Ubuntu LTS is distributed in multiple editions tailored for desktops, servers, cloud images, and Internet of Things platforms with desktop environments and stacks derived from projects like GNOME, KDE, Xfce, LXQt and Wayland compositors. The server and cloud editions integrate orchestration and virtualization stacks from OpenStack, MAAS, Juju, KVM, QEMU, Xen, Hyper-V, libvirt, Ceph, GlusterFS, and ZFS implementations influenced by community and corporate contributors including Red Hat, Canonical engineering teams, and storage vendors. Language and tooling ecosystems bundled or supported include OpenJDK, LLVM/Clang, GCC, Python, Perl, Ruby, PHP, Node.js, Go, Rust, Ansible, Puppet, Chef, SaltStack, and Terraform used by operators at companies like Netflix, Spotify, CERN, NASA, ESA, and academic institutions.

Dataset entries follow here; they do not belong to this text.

-- ==== Sys2Proof/Laws/State.lean ====
section
/-!
SUPPORT. The fields of the state that each named update leaves as they were, one lemma a field, so that no proof unfolds a
record update.
-/
namespace Sys2Proof.Machine

/-! `State.set`. -/
@[simp] theorem State.set_pending (s : State) (f : Field) (v : Nat) : (s.set f v).pending = s.pending := rfl
@[simp] theorem State.set_pwrShadow (s : State) (f : Field) (v : Nat) : (s.set f v).pwrShadow = s.pwrShadow := rfl
@[simp] theorem State.set_out (s : State) (f : Field) (v : Nat) : (s.set f v).out = s.out := rfl
@[simp] theorem State.set_draws (s : State) (f : Field) (v : Nat) : (s.set f v).draws = s.draws := rfl
@[simp] theorem State.set_log (s : State) (f : Field) (v : Nat) : (s.set f v).log = s.log := rfl
@[simp] theorem State.set_pldm (s : State) (f : Field) (v : Nat) : (s.set f v).pldm = s.pldm := rfl
@[simp] theorem State.set_pldmTries (s : State) (f : Field) (v : Nat) : (s.set f v).pldmTries = s.pldmTries := rfl
@[simp] theorem State.set_keelQueue (s : State) (f : Field) (v : Nat) : (s.set f v).keelQueue = s.keelQueue := rfl
@[simp] theorem State.set_keel (s : State) (f : Field) (v : Nat) : (s.set f v).keel = s.keel := rfl
@[simp] theorem State.set_lh (s : State) (f : Field) (v : Nat) : (s.set f v).lh = s.lh := rfl
@[simp] theorem State.set_frame (s : State) (f : Field) (v : Nat) : (s.set f v).frame = s.frame := rfl
@[simp] theorem State.set_doms (s : State) (f : Field) (v : Nat) : (s.set f v).doms = s.doms := rfl
@[simp] theorem State.set_avs (s : State) (f : Field) (v : Nat) : (s.set f v).avs = s.avs := rfl
@[simp] theorem State.set_meter (s : State) (f : Field) (v : Nat) : (s.set f v).meter = s.meter := rfl
@[simp] theorem State.set_fuses (s : State) (f : Field) (v : Nat) : (s.set f v).fuses = s.fuses := rfl
@[simp] theorem State.set_boot (s : State) (f : Field) (v : Nat) : (s.set f v).boot = s.boot := rfl
@[simp] theorem State.set_ckp (s : State) (f : Field) (v : Nat) : (s.set f v).ckp = s.ckp := rfl
@[simp] theorem State.set_thermal (s : State) (f : Field) (v : Nat) : (s.set f v).thermal = s.thermal := rfl
@[simp] theorem State.set_refresh (s : State) (f : Field) (v : Nat) : (s.set f v).refresh = s.refresh := rfl
@[simp] theorem State.set_fac (s : State) (f : Field) (v : Nat) : (s.set f v).fac = s.fac := rfl
@[simp] theorem State.set_pil (s : State) (f : Field) (v : Nat) : (s.set f v).pil = s.pil := rfl
@[simp] theorem State.set_archs (s : State) (f : Field) (v : Nat) : (s.set f v).archs = s.archs := rfl
@[simp] theorem State.set_requests (s : State) (f : Field) (v : Nat) : (s.set f v).requests = s.requests := rfl
@[simp] theorem State.set_isles (s : State) (f : Field) (v : Nat) : (s.set f v).isles = s.isles := rfl
@[simp] theorem State.set_slices (s : State) (f : Field) (v : Nat) : (s.set f v).slices = s.slices := rfl
@[simp] theorem State.set_image (s : State) (f : Field) (v : Nat) : (s.set f v).image = s.image := rfl
@[simp] theorem State.set_staged (s : State) (f : Field) (v : Nat) : (s.set f v).staged = s.staged := rfl
@[simp] theorem State.set_imageAddr (s : State) (f : Field) (v : Nat) : (s.set f v).imageAddr = s.imageAddr := rfl
@[simp] theorem State.set_sched (s : State) (f : Field) (v : Nat) : (s.set f v).sched = s.sched := rfl
@[simp] theorem State.set_quays (s : State) (f : Field) (v : Nat) : (s.set f v).quays = s.quays := rfl
@[simp] theorem State.set_cycleOps (s : State) (f : Field) (v : Nat) : (s.set f v).cycleOps = s.cycleOps := rfl
@[simp] theorem State.set_cycleArms (s : State) (f : Field) (v : Nat) : (s.set f v).cycleArms = s.cycleArms := rfl
@[simp] theorem State.set_ports (s : State) (f : Field) (v : Nat) : (s.set f v).ports = s.ports := rfl
@[simp] theorem State.set_hif (s : State) (f : Field) (v : Nat) : (s.set f v).hif = s.hif := rfl
@[simp] theorem State.set_lagoon (s : State) (f : Field) (v : Nat) : (s.set f v).lagoon = s.lagoon := rfl
@[simp] theorem State.set_lagoonErr (s : State) (f : Field) (v : Nat) : (s.set f v).lagoonErr = s.lagoonErr := rfl
@[simp] theorem State.set_stored (s : State) (f : Field) (v : Nat) : (s.set f v).stored = s.stored := rfl

/-! `State.setFlag`. -/
@[simp] theorem State.setFlag_pending (s : State) (f : Field) (b : Bool) : (s.setFlag f b).pending = s.pending := rfl
@[simp] theorem State.setFlag_pwrShadow (s : State) (f : Field) (b : Bool) : (s.setFlag f b).pwrShadow = s.pwrShadow := rfl
@[simp] theorem State.setFlag_out (s : State) (f : Field) (b : Bool) : (s.setFlag f b).out = s.out := rfl
@[simp] theorem State.setFlag_draws (s : State) (f : Field) (b : Bool) : (s.setFlag f b).draws = s.draws := rfl
@[simp] theorem State.setFlag_log (s : State) (f : Field) (b : Bool) : (s.setFlag f b).log = s.log := rfl
@[simp] theorem State.setFlag_pldm (s : State) (f : Field) (b : Bool) : (s.setFlag f b).pldm = s.pldm := rfl
@[simp] theorem State.setFlag_pldmTries (s : State) (f : Field) (b : Bool) : (s.setFlag f b).pldmTries = s.pldmTries := rfl
@[simp] theorem State.setFlag_keelQueue (s : State) (f : Field) (b : Bool) : (s.setFlag f b).keelQueue = s.keelQueue := rfl
@[simp] theorem State.setFlag_keel (s : State) (f : Field) (b : Bool) : (s.setFlag f b).keel = s.keel := rfl
@[simp] theorem State.setFlag_lh (s : State) (f : Field) (b : Bool) : (s.setFlag f b).lh = s.lh := rfl
@[simp] theorem State.setFlag_frame (s : State) (f : Field) (b : Bool) : (s.setFlag f b).frame = s.frame := rfl
@[simp] theorem State.setFlag_doms (s : State) (f : Field) (b : Bool) : (s.setFlag f b).doms = s.doms := rfl
@[simp] theorem State.setFlag_avs (s : State) (f : Field) (b : Bool) : (s.setFlag f b).avs = s.avs := rfl
@[simp] theorem State.setFlag_meter (s : State) (f : Field) (b : Bool) : (s.setFlag f b).meter = s.meter := rfl
@[simp] theorem State.setFlag_fuses (s : State) (f : Field) (b : Bool) : (s.setFlag f b).fuses = s.fuses := rfl
@[simp] theorem State.setFlag_boot (s : State) (f : Field) (b : Bool) : (s.setFlag f b).boot = s.boot := rfl
@[simp] theorem State.setFlag_ckp (s : State) (f : Field) (b : Bool) : (s.setFlag f b).ckp = s.ckp := rfl
@[simp] theorem State.setFlag_thermal (s : State) (f : Field) (b : Bool) : (s.setFlag f b).thermal = s.thermal := rfl
@[simp] theorem State.setFlag_refresh (s : State) (f : Field) (b : Bool) : (s.setFlag f b).refresh = s.refresh := rfl
@[simp] theorem State.setFlag_fac (s : State) (f : Field) (b : Bool) : (s.setFlag f b).fac = s.fac := rfl
@[simp] theorem State.setFlag_pil (s : State) (f : Field) (b : Bool) : (s.setFlag f b).pil = s.pil := rfl
@[simp] theorem State.setFlag_archs (s : State) (f : Field) (b : Bool) : (s.setFlag f b).archs = s.archs := rfl
@[simp] theorem State.setFlag_requests (s : State) (f : Field) (b : Bool) : (s.setFlag f b).requests = s.requests := rfl
@[simp] theorem State.setFlag_isles (s : State) (f : Field) (b : Bool) : (s.setFlag f b).isles = s.isles := rfl
@[simp] theorem State.setFlag_slices (s : State) (f : Field) (b : Bool) : (s.setFlag f b).slices = s.slices := rfl
@[simp] theorem State.setFlag_image (s : State) (f : Field) (b : Bool) : (s.setFlag f b).image = s.image := rfl
@[simp] theorem State.setFlag_staged (s : State) (f : Field) (b : Bool) : (s.setFlag f b).staged = s.staged := rfl
@[simp] theorem State.setFlag_imageAddr (s : State) (f : Field) (b : Bool) : (s.setFlag f b).imageAddr = s.imageAddr := rfl
@[simp] theorem State.setFlag_sched (s : State) (f : Field) (b : Bool) : (s.setFlag f b).sched = s.sched := rfl
@[simp] theorem State.setFlag_quays (s : State) (f : Field) (b : Bool) : (s.setFlag f b).quays = s.quays := rfl
@[simp] theorem State.setFlag_cycleOps (s : State) (f : Field) (b : Bool) : (s.setFlag f b).cycleOps = s.cycleOps := rfl
@[simp] theorem State.setFlag_cycleArms (s : State) (f : Field) (b : Bool) : (s.setFlag f b).cycleArms = s.cycleArms := rfl
@[simp] theorem State.setFlag_ports (s : State) (f : Field) (b : Bool) : (s.setFlag f b).ports = s.ports := rfl
@[simp] theorem State.setFlag_hif (s : State) (f : Field) (b : Bool) : (s.setFlag f b).hif = s.hif := rfl
@[simp] theorem State.setFlag_lagoon (s : State) (f : Field) (b : Bool) : (s.setFlag f b).lagoon = s.lagoon := rfl
@[simp] theorem State.setFlag_lagoonErr (s : State) (f : Field) (b : Bool) : (s.setFlag f b).lagoonErr = s.lagoonErr := rfl
@[simp] theorem State.setFlag_stored (s : State) (f : Field) (b : Bool) : (s.setFlag f b).stored = s.stored := rfl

Security and Maintenance Updates

Security policy for LTS releases relies on coordinated disclosure and patching workflows connected to organizations such as MITRE, CERT, OWASP, NIST vulnerability databases, and CVE numbering authorities. Maintenance incorporates kernel backports, stable ABI guarantees, and coordinated updates for components from projects like systemd, OpenSSL, GnuTLS, OpenSSH, LibreOffice, PostgreSQL, MariaDB, Apache HTTP Server, Nginx, Samba, and Bind maintained in collaboration with Linux distribution security teams and corporate security groups at Microsoft, Apple, Google, Intel, AMD, and Qualcomm. Incident response and advisories are consumed by governments, financial institutions, and enterprises including JPMorgan Chase, Goldman Sachs, Bank of America, HSBC, and central banks that require traceable patch timelines.

Usage and Deployment

Ubuntu LTS is deployed across desktops, data centers, private clouds, public clouds, edge devices, telecommunications infrastructure, and supercomputing centers, with adoption by organizations such as CERN, Fermilab, NASA, ESA, Toyota Research Institute, Ford, BMW, Airbus, Boeing, and satellite operators. Cloud-native deployments leverage Kubernetes distributions from CNCF projects and vendors like Red Hat OpenShift, Rancher, VMware Tanzu, and Canonical’s Charmed Kubernetes, and interoperate with CI/CD systems used by GitHub, GitLab, Jenkins, Travis CI, CircleCI, and Azure DevOps. Device manufacturers and embedded platforms leveraging LTS include Raspberry Pi Foundation projects, NVIDIA Jetson deployments, Qualcomm reference designs, Samsung, Sony, and LG appliances in collaboration with silicon and OEM partners.

Reception and Adoption

Ubuntu LTS has been adopted by large enterprises, public sector bodies, universities, and research centers for its predictable maintenance model and broad third-party certification programs with hardware vendors and independent software vendors (ISVs). Analysts and publications from institutions such as Gartner, Forrester, IDC, The Wall Street Journal, The Economist, Wired, Ars Technica, ZDNet, and TechRepublic often cite Ubuntu LTS in market-share, interoperability, and total-cost-of-ownership studies alongside competitors like Red Hat Enterprise Linux, SUSE Linux Enterprise Server, Microsoft Windows Server, and various BSD projects. Community and ecosystem responses include contributions from individual maintainers, foundations, academic labs, major tech firms, and user groups that influence its roadmap and enterprise adoption trajectory.